Helen of Sparta - What Homer's Helen Tells Us About Sparta

Raphael Sealey in his study Women and Law in Classical Greece (Chapel Hill: 1990) makes a strong case that the marriage customs and status of women as portrayed in the works of Homer are incompatible with customs in classical Athens. He argues that: “The Athenian and Homeric concepts of marriage are so markedly different that one cannot have developed from the other.” (p. 126)
 
Sealey furthermore argues that the depiction of Helen in both the Iliad and the Odyssey is not the evil, vain, greedy and sex-crazed Helen of Athenian theater but a dignified princess/queen and a wise woman. In the Iliad, Priam honors her, calling her “dear child,” while Hektor, the paragon of Homeric virtue, shows her courtesy and respect. Most important, Menelaos takes her back to be his Queen. In the Odyssey, Helen is depicted in Sparta apparently enjoying the respect of the entire population and providing wise advice to her husband. It is striking that such a portrayal of Helen is consistent with Spartan tradition, where Helen was honored alongside Menelaos, temples were built to her and an annual holiday was celebrated in her honor.
 
One particularly intriguing aspect of the Helen portrayed by Homer in the Odyssey is that she, like Gorgo, is shown to be cleverer than the men around her! She is the first to recognize Telemachos (Odyssey 4:138:32), and it is Helen who deciphers the significance of an eagle carrying a goose (Odyssey 15:160:78).
 
This begs the question if Homeric traditions with respect to women had a stronger influence on Sparta, particularly Archaic and pre-revolutionary Sparta, than they did on Athens. Is it possible that Doric traditions generally owed more to the world described in the works of Homer than did Ionian traditions? Admittedly, we do not know just what society the Iliad and Odyssey actually describe and many argue that the world of Homer, like Homer himself, is completely fictional.

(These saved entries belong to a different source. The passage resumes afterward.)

/-- The token of every lease and of every queued access is one that the counter has passed (R26); and a live lease that
a queued access names permits it, as at its arrival (R126, R131). -/
structure AccessLaw (s : State) : Prop where
  leases : ∀ l ∈ s.lm.leases, l.token.toNat < s.lm.tokenCounter.toNat
  queue : ∀ e ∈ s.bp.queue, e.token.toNat < s.lm.tokenCounter.toNat
  permitted : ∀ e ∈ s.bp.queue, ∀ l ∈ s.lm.leases,
    l.handle = e.handle → l.token = e.token → l.holder = e.session → Permits s l e.slot e.channel e.op

/-- Exactly the slots in IDENTIFYING await or undergo identification, each at most once (R7, R129, R130). -/
structure IdentificationLaw (s : State) : Prop where
  ascending : s.bp.pendingIds.Pairwise (fun a b => a < b)
  once : ∀ slot t, s.bp.cycle = some { kind := .identify slot, silence := t } → slot ∉ s.bp.pendingIds
  exact_ : ∀ slot : SlotNo, (s.slots[slot]).state = .identifying ↔
    (slot ∈ s.bp.pendingIds ∨ ∃ t, s.bp.cycle = some { kind := .identify slot, silence := t })

/-- A slot is EMPTY exactly while its presence is released, and a READY slot has 1 to 4 channels (R5, R8, R11). -/
def SlotLaw (s : State) : Prop :=
  ∀ slot : SlotNo, ((s.slots[slot]).state = .empty ↔ (s.slots[slot]).presence = false) ∧
    ∀ n c, (s.slots[slot]).state = .ready n c → 1 ≤ n.toNat ∧ n.toNat ≤ 4

/-- Every field of the configuration record is within its range (R115). -/
def ConfigLaw (s : State) : Prop := s.panel.config.firstBad = none

/-- How many things stand for a request of this host that is in flight: a queued access, an ACCESS cycle whose result
is not to be discarded, and a response whose end ends the in-flight state, waiting or in transmission (R97). -/
def State.carriers (s : State) (h : Addr) : Nat :=
  s.bp.queue.countP (fun e => decide (e.session = h))
  + (match s.bp.cycle with
     | some { kind := .access k _ _ _ _ false, .. } => if k = h then 1 else 0
     | _ => 0)
  + s.link.responses.countP (fun r => r.endsFlight && decide (r.host = h))
  + (match s.link.tx with
     | some { item := .response r, .. } => if r.endsFlight = true ∧ r.host = h then 1 else 0
     | _ => 0)

/-- A session has a request in flight exactly while one thing stands for it, and at most one does (R97, R127). -/
def FlightLaw (s : State) : Prop :=
  ∀ h, s.carriers h =
    match s.session? h with
    | some x => if x.inFlight then 1 else 0
    | none => 0

/-- Arrival numbers have come from the arrival counter, rise within the urgent and within the normal records, and do not
repeat (R49); the leases of one recall group share one grace deadline (R70, assumption 11). -/
structure ArrivalLaw (s : State) : Prop where
  known : ∀ w ∈ s.lm.waits, w.arrival ≤ s.lm.arrivalCounter
  rising : s.lm.waits.Pairwise (fun a b => a.urgent = b.urgent → a.arrival < b.arrival)
  distinct : (s.lm.waits.map Wait.arrival).Nodup
  groups : ∀ l ∈ s.lm.leases, ∀ d g, l.state = .recalled d g →
    g ≤ s.lm.arrivalCounter ∧ ∀ k ∈ s.lm.leases, ∀ d', k.state = .recalled d' g → d' = d

/-- While the part transmits it receives nothing (R167); an attempt whose wait has not started is the entry in
transmission, and an entry of an open session in transmission is the attempt (R155, R161); at most one response of the
second group waits for each host (R159). -/
structure TransmissionLaw (s : State) : Prop where
  deaf : s.link.tx ≠ none → s.link.receive = .idle
  sent : ∀ a, s.delivery.attempt = some a → a.deadline = none →
    ∃ wire, s.link.tx = some { item := .entry a.host a.seq true, wire }
  attempted : ∀ h n wire, s.link.tx = some { item := .entry h n true, wire } →
    ∃ a, s.delivery.attempt = some a ∧ a.host = h ∧ a.seq = n ∧ a.deadline = none
  single : s.link.responses.Pairwise (fun a b => a.taken = false → b.taken = false → a.host ≠ b.host)

/-- While the part is unaddressed (R173) or the link-reset condition is ASSERTED (R171), it holds no session, and no
response waits or is in transmission; while ASSERTED nothing is received. -/
structure SilentLaw (s : State) : Prop where
  unaddressed : s.panel.nodeAddress = 0 → s.sessions = [] ∧ s.link.responses = [] ∧ s.link.tx = none
  asserted : s.link.resetLine = .asserted →
    s.sessions = [] ∧ s.link.responses = [] ∧ s.link.tx = none ∧ s.link.receive = .idle

end Sys2Proof.Machine
end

Yet repeatedly, archeological evidence has come to light that verifies elements of the great epics previously dismissed as “fiction” (e.g. helmets with boars tusks).
 
We know that women in Sparta enjoyed exceptional freedom and status compared, particularly, to women in Athens. While this difference is traditionally attributed to the laws of Lycurgus, it is unreasonable to presume that something as fundamental as attitudes toward women would change over night. It is far more likely that women in Sparta already enjoyed higher status and that the revolution in Sparta that followed the First Messenian War only codified, institutionalized and developed to new levels pre-existing tendencies. The fact that Cretan women, Achaian women and women in Gortyn also had notably more freedom and status than women in classical Athens is further evidence that at least in Doric societies there was a wider, pre-classical tradition which contrasted sharply to the misogynous practices and laws of classical Athens.
 
It would be interesting to know if Doric traditions differed markedly to Ionic traditions in other spheres as well – and equally intriguing to investigate to what extent (if any) Ionic traditions were influenced by Asiatic customs. Is it possible that Athenian misogyny had more to do with the influence of the East – of Babylon and Persia – than with the roots of Greek civilization? Was Sparta’s comparatively greater respect for women perhaps more genuinely “Greek/Hellenic”?